• _Problem_
Every line of the records that holds the word "notePool" should be copied out.

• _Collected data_
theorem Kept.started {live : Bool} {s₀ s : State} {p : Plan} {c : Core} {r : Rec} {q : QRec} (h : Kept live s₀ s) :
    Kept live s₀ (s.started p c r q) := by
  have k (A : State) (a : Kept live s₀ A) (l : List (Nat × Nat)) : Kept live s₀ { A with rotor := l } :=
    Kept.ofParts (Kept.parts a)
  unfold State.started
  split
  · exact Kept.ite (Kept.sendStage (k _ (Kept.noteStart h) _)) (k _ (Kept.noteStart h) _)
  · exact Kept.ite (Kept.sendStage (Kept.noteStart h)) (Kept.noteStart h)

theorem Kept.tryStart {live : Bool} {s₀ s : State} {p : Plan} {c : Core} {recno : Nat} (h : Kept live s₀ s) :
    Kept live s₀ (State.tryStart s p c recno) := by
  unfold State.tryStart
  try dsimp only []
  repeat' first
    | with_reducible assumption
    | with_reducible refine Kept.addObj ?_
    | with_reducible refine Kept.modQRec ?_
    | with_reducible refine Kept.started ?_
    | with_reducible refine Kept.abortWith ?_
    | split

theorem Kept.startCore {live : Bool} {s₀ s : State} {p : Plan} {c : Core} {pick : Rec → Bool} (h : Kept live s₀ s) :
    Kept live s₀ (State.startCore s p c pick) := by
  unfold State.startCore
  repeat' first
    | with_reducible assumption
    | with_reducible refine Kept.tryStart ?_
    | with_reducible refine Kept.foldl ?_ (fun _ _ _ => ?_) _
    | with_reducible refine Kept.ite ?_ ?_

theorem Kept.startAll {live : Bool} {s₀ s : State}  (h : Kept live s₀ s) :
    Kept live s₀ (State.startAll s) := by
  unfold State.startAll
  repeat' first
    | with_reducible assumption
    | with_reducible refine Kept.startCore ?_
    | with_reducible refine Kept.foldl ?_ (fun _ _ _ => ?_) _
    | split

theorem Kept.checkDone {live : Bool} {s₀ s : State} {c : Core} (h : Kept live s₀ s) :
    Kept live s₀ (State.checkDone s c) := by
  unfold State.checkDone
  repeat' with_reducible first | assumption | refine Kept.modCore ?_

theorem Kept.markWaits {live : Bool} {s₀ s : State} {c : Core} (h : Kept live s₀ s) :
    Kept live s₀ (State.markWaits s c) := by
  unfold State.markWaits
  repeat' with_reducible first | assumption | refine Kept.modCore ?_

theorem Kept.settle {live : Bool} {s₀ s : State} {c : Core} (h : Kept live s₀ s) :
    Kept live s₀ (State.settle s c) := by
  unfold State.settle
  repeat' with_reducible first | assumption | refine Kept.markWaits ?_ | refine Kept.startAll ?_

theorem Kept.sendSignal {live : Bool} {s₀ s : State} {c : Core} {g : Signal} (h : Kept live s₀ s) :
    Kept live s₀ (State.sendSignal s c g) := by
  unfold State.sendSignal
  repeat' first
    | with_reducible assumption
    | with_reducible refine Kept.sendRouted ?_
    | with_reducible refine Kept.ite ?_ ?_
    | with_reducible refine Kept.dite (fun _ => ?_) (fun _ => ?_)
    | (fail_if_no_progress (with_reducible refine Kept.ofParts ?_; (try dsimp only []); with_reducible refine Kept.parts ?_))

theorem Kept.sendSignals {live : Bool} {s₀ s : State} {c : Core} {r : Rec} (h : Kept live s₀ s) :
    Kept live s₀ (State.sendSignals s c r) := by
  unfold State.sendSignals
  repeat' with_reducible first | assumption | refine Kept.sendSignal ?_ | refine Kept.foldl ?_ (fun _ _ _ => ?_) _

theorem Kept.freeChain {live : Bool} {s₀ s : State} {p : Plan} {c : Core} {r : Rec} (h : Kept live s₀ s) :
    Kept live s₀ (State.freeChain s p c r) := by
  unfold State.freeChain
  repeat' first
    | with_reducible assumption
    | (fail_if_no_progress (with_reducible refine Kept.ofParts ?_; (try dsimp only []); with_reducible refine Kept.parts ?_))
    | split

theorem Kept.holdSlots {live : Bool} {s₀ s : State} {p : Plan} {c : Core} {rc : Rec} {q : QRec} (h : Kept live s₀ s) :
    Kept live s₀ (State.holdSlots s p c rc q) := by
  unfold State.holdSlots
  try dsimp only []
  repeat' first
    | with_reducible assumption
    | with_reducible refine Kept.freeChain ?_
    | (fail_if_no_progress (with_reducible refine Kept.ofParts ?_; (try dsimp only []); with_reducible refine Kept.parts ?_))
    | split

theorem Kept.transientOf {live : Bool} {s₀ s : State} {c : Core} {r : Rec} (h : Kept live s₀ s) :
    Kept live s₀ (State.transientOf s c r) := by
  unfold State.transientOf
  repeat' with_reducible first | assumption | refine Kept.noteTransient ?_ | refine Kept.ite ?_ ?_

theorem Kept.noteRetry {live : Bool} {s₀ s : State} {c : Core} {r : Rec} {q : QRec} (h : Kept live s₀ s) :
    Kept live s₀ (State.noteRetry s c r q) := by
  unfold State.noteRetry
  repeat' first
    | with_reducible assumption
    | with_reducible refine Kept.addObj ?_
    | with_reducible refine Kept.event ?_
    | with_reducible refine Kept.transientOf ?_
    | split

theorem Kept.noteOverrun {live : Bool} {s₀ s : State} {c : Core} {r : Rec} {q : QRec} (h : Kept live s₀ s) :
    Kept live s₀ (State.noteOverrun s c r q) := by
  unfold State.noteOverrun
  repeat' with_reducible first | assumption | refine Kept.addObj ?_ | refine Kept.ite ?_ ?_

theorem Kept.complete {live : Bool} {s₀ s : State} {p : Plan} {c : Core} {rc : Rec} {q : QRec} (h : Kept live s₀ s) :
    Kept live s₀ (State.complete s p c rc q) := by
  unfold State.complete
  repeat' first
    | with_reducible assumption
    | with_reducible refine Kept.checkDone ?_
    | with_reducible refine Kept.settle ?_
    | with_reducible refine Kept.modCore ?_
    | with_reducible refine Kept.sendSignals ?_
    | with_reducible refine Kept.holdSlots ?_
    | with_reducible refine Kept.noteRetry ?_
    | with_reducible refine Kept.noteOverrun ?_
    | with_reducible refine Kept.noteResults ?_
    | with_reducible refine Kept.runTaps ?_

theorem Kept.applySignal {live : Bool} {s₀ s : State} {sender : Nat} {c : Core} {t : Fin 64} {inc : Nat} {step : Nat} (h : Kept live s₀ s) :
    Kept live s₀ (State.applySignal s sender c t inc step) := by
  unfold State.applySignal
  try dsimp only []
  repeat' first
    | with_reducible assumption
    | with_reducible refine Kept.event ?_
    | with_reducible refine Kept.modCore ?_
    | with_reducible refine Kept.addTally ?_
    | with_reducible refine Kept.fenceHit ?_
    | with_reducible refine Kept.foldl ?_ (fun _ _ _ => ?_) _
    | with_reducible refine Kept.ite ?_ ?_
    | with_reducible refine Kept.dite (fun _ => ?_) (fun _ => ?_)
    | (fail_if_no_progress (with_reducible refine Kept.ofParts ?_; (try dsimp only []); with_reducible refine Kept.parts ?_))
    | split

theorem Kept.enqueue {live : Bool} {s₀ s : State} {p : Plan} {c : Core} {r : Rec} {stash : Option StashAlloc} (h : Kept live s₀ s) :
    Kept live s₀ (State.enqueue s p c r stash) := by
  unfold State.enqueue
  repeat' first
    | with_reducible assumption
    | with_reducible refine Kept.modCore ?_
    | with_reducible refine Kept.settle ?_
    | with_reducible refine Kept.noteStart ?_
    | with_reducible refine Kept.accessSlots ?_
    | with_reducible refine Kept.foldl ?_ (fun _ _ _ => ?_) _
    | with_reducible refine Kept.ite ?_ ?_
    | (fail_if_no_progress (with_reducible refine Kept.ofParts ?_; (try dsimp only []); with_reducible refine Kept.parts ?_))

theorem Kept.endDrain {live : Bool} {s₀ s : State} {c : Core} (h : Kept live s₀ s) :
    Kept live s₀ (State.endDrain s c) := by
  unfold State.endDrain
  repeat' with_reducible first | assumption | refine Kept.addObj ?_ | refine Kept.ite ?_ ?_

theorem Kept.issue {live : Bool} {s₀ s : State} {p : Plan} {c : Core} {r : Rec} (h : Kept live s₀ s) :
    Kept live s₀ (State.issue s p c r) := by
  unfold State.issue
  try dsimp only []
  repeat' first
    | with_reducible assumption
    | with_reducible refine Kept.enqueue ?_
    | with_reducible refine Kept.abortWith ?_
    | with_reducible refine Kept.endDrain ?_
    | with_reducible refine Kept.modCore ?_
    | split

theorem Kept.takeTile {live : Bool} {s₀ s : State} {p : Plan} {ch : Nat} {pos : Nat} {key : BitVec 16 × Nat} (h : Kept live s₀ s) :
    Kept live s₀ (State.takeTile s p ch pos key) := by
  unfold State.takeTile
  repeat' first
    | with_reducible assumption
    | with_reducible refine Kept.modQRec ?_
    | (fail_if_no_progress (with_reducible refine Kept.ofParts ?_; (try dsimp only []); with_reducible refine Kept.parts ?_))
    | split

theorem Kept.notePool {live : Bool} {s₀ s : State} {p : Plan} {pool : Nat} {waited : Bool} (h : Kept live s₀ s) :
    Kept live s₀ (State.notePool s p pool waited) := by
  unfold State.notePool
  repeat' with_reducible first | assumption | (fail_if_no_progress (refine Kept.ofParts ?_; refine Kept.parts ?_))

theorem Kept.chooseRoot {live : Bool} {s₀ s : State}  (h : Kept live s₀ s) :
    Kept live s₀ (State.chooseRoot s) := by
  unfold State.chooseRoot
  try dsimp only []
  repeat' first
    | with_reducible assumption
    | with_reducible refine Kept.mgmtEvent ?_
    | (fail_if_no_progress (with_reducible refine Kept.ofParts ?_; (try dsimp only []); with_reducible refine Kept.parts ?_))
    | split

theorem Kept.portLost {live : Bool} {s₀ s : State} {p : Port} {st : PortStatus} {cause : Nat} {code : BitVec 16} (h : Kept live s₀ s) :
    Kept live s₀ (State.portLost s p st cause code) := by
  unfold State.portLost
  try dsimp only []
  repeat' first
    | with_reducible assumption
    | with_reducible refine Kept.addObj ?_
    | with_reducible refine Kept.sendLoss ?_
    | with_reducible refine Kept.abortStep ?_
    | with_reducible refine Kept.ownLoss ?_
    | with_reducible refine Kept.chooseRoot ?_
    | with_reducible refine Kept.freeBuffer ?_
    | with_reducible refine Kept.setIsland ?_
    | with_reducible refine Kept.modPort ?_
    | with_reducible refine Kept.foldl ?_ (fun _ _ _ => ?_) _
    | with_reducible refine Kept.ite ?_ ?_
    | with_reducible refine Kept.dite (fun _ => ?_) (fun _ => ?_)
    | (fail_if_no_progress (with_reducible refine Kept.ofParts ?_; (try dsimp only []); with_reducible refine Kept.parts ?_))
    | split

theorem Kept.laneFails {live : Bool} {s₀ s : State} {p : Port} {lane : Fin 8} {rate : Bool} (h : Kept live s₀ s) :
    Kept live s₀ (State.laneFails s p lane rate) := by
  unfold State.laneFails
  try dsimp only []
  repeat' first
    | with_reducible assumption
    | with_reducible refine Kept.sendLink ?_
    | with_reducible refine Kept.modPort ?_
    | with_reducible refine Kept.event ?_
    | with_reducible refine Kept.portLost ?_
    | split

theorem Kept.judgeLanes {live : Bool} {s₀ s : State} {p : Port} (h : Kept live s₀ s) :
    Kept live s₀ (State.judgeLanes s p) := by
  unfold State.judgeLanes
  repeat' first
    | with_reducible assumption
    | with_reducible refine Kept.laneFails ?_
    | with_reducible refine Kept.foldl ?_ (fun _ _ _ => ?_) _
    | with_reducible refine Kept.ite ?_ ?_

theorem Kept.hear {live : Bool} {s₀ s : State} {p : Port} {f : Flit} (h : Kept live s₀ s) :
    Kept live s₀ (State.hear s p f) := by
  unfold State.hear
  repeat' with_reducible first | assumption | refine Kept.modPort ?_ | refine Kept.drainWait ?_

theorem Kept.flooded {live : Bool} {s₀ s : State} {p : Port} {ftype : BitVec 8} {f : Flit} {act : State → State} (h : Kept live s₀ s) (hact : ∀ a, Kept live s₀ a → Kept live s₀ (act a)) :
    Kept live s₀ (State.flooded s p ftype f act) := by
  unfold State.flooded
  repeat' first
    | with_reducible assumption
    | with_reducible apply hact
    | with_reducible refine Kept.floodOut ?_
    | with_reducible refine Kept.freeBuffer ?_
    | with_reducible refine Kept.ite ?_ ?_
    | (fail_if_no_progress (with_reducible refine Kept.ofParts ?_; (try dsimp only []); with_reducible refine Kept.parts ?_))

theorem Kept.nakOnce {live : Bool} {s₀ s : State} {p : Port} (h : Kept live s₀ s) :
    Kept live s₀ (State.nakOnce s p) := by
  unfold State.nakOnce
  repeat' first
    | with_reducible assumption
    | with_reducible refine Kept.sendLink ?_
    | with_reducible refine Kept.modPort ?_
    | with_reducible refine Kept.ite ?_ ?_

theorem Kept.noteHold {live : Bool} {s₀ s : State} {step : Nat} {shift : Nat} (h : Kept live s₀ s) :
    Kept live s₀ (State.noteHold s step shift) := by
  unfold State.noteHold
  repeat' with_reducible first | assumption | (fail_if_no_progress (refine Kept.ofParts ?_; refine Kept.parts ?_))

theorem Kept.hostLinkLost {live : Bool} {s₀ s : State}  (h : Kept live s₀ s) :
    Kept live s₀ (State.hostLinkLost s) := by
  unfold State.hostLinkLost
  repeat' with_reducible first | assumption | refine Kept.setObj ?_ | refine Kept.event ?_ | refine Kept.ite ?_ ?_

• _Expected answer_
theorem Kept.notePool {live : Bool} {s₀ s : State} {p : Plan} {pool : Nat} {waited : Bool} (h : Kept live s₀ s) :
    Kept live s₀ (State.notePool s p pool waited) := by
  unfold State.notePool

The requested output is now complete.